夏の夕涼みのような深い藍色の空の遠くに、光がいくつも昇っていた。ひとつひとつ、そのそれぞれがぼんやりとした球の形で、中心の発光は白と透明のあいだほどで、ふちが緑や赤、青や黄色、銀色、さまざまに色づいていた。僕は遠くからそれぞれの昇る光を見ながら、なにかを思い出しかけてるけれど、その記憶がどこにも線をむすばずに、ただほどかれたまま、空を水のように遊ぶのにまかせていた。
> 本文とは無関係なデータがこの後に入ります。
@[simp] theorem auditPut_keeps (s : State) (e0 : AuditEntry) :
    (auditPut s e0).pending = s.pending ∧ (auditPut s e0).uptime = s.uptime ∧ (auditPut s e0).drawn = s.drawn ∧
      (auditPut s e0).cu = s.cu ∧ (auditPut s e0).seq = s.seq ∧ (auditPut s e0).mem = s.mem ∧
      (auditPut s e0).stash = s.stash ∧ (auditPut s e0).link = s.link ∧ (auditPut s e0).time = s.time ∧
      (auditPut s e0).coll = s.coll ∧ (auditPut s e0).commit = s.commit ∧ (auditPut s e0).rsl = s.rsl ∧
      (auditPut s e0).eth = s.eth ∧ (auditPut s e0).pwr = s.pwr ∧ (auditPut s e0).mon = s.mon ∧
      (auditPut s e0).outbox = s.outbox := by
  unfold auditPut; simp

@[simp] theorem auditWrap_keeps (s : State) :
    (auditWrap s).pending = s.pending ∧ (auditWrap s).uptime = s.uptime ∧ (auditWrap s).drawn = s.drawn ∧
      (auditWrap s).cu = s.cu ∧ (auditWrap s).seq = s.seq ∧ (auditWrap s).mem = s.mem ∧ (auditWrap s).stash = s.stash ∧
      (auditWrap s).link = s.link ∧ (auditWrap s).time = s.time ∧ (auditWrap s).coll = s.coll ∧
      (auditWrap s).commit = s.commit ∧ (auditWrap s).rsl = s.rsl ∧ (auditWrap s).eth = s.eth ∧ (auditWrap s).pwr = s.pwr ∧
      (auditWrap s).mon = s.mon ∧ (auditWrap s).outbox = s.outbox := by
  unfold auditWrap; (repeat' split) <;> simp

@[simp] theorem auditWrite_keeps (s : State) (e : AuditEntry) :
    (auditWrite s e).pending = s.pending ∧ (auditWrite s e).uptime = s.uptime ∧ (auditWrite s e).drawn = s.drawn ∧
      (auditWrite s e).cu = s.cu ∧ (auditWrite s e).seq = s.seq ∧ (auditWrite s e).mem = s.mem ∧
      (auditWrite s e).stash = s.stash ∧ (auditWrite s e).link = s.link ∧ (auditWrite s e).time = s.time ∧
      (auditWrite s e).coll = s.coll ∧ (auditWrite s e).commit = s.commit ∧ (auditWrite s e).rsl = s.rsl ∧
      (auditWrite s e).eth = s.eth ∧ (auditWrite s e).pwr = s.pwr ∧ (auditWrite s e).mon = s.mon ∧
      (auditWrite s e).outbox = s.outbox := by
  unfold auditWrite; simp

@[simp] theorem flushSuppressed_keeps (s : State) :
    (flushSuppressed s).pending = s.pending ∧ (flushSuppressed s).uptime = s.uptime ∧ (flushSuppressed s).drawn = s.drawn ∧
      (flushSuppressed s).cu = s.cu ∧ (flushSuppressed s).seq = s.seq ∧ (flushSuppressed s).mem = s.mem ∧
      (flushSuppressed s).stash = s.stash ∧ (flushSuppressed s).link = s.link ∧ (flushSuppressed s).time = s.time ∧
      (flushSuppressed s).coll = s.coll ∧ (flushSuppressed s).commit = s.commit ∧ (flushSuppressed s).rsl = s.rsl ∧
      (flushSuppressed s).eth = s.eth ∧ (flushSuppressed s).pwr = s.pwr ∧ (flushSuppressed s).mon = s.mon ∧
      (flushSuppressed s).outbox = s.outbox := by
  unfold flushSuppressed; simp

@[simp] theorem newSecond_keeps (s : State) :
    (newSecond s).pending = s.pending ∧ (newSecond s).uptime = s.uptime ∧ (newSecond s).drawn = s.drawn ∧
      (newSecond s).cu = s.cu ∧ (newSecond s).seq = s.seq ∧ (newSecond s).mem = s.mem ∧ (newSecond s).stash = s.stash ∧
      (newSecond s).link = s.link ∧ (newSecond s).time = s.time ∧ (newSecond s).coll = s.coll ∧
      (newSecond s).commit = s.commit ∧ (newSecond s).rsl = s.rsl ∧ (newSecond s).eth = s.eth ∧ (newSecond s).pwr = s.pwr ∧
      (newSecond s).mon = s.mon ∧ (newSecond s).outbox = s.outbox := by
  unfold newSecond; (repeat' split) <;> simp

@[simp] theorem audit_keeps (s : State) (event : Nat) (role : Role) (path : Path) (d1 d2 : Nat) :
    (audit s event role path d1 d2).pending = s.pending ∧ (audit s event role path d1 d2).uptime = s.uptime ∧
      (audit s event role path d1 d2).drawn = s.drawn ∧ (audit s event role path d1 d2).cu = s.cu ∧
      (audit s event role path d1 d2).seq = s.seq ∧ (audit s event role path d1 d2).mem = s.mem ∧
      (audit s event role path d1 d2).stash = s.stash ∧ (audit s event role path d1 d2).link = s.link ∧
      (audit s event role path d1 d2).time = s.time ∧ (audit s event role path d1 d2).coll = s.coll ∧
      (audit s event role path d1 d2).commit = s.commit ∧ (audit s event role path d1 d2).rsl = s.rsl ∧
      (audit s event role path d1 d2).eth = s.eth ∧ (audit s event role path d1 d2).pwr = s.pwr ∧
      (audit s event role path d1 d2).mon = s.mon ∧ (audit s event role path d1 d2).outbox = s.outbox := by
  unfold audit; (repeat' split) <;> simp [apply_ite]

@[simp] theorem putSignature_keeps (s : State) (bs : List Byte) :
    (putSignature s bs).pending = s.pending ∧ (putSignature s bs).uptime = s.uptime ∧ (putSignature s bs).drawn = s.drawn ∧
      (putSignature s bs).cu = s.cu ∧ (putSignature s bs).seq = s.seq ∧ (putSignature s bs).mem = s.mem ∧
      (putSignature s bs).stash = s.stash ∧ (putSignature s bs).link = s.link ∧ (putSignature s bs).time = s.time ∧
      (putSignature s bs).coll = s.coll ∧ (putSignature s bs).commit = s.commit ∧ (putSignature s bs).rsl = s.rsl ∧
      (putSignature s bs).eth = s.eth ∧ (putSignature s bs).pwr = s.pwr ∧ (putSignature s bs).mon = s.mon ∧
      (putSignature s bs).outbox = s.outbox := by
  unfold putSignature; simp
そのうち、いくつもの昇る光は、空の一点に集まっていった。その一点であっても、たとえば部屋の中ほどに充溢した光の集まりでもあって、気づけば深い藍色の空はたくさんの色の灯りに満ちていき、僕はそのひとつひとつに、なにか思い出しかけている、どうしてかどこにも線を結ばない、と繰り返していて、空を水のように遊ぶだけの色の灯りを、やはりずっと見上げている。
遠くに。
遠くに、とだれかの声がする。
畔の模様を踏んだ。靴が濡れて茶色く濁る。あーあ、とだれかがつぶやく。電柱にもたれかかって、それから靴をこすりつける。
家に帰ったら洗えばいいよ。
空の色を見ている。雲がそうして、動かない。
深い藍色の空の下には川のような水が広がっていて、腰が浸かるほどの深さがずっとつづく。いくつもの色の灯りが、水の広がりの表面に、ややゆれながら、鏡になって映り込んでいる。光そのものも、その影も、充溢した光のたくさんの色で、そのどれかひとつでも線をむすんだような、ただ泳いでいるだけのような、どちらかでもない境界を見ていた。
そこにいて。
そこにいて、とだれかの声がする。
シャワーの流れる音と、赤と青の混合栓で混ぜ合わされたぬるま湯の温度。
そのタオル汚していいやつだから、だから。
踏んでもいい、とだれかが言う。
換気窓が開いている。その隙間から空と緑の山の、蒸発していくまばゆい霧が見える。教えてもらう、足の裏で足の甲をこすればいいと、お湯が流れていく、言われたとおりに泥を流す。
そういえば、この光のひとつひとつがたしか記憶だったかもしれない。今見えていたのがそれであればいいのに、と僕は思って、色の灯りはそうしてより高く昇っていく。深い藍色の空に満ちている光なのに、僕はどこか自分のこころの部屋の中にいて、手のとどかない光に線を結ばないでいる記憶に、会いたいと思った。
テレビがつく。暗くなった空に落ちる雨の音は窓を閉めているのに聴こえて、テレビの向こうの笑い声をかき消していく。台風もう来るかな、と声がする。エプロンを着けて、その背中が見える。
もうちょっとだからね、とだれかの声がする。声はやがて光になり、色の灯りになってしまった。思い出せない僕は、夜になっていき、藍色が深まるのを止めることもできない。
鏡の水に映る色の灯りがゆれて、球の形が一瞬くずれた。すぐまた、もとにもどった。何度もそれが起きるから、なぜだろうと思っていると、だれかが水を掬っている。遠くにいる。長い黒い髪が濡れて背中に張りついている。彼女は腰まで水に浸かったまま、両手を椀の形にして、掬って、それからまたもどす。そのたびに鏡映りの色の灯りがゆれて、だれかの声がして、泥が落とされた僕の裸足や、爪を切る音や木の床を踏む音が流れてすぐに消える。もう再生されることもなく、ぜんぶ色の灯りになって昇っていく。遠くにいる彼女がじきに消えていく。水は流れはじめる。掬って、それは溶けてなくなる。充溢していく色の灯りが、とても深く黒に近くなった藍色の空に昇りつづける。
消えかけていく彼女がこっちを向いて、とても遠くにいるのに表情も見えるような気がした。声は聴こえないけれど、口が動いて、なにかを言った。
いいよ。
いいよ、と言っているように思う、だれかのその声は空にかき消えて、色に変わった。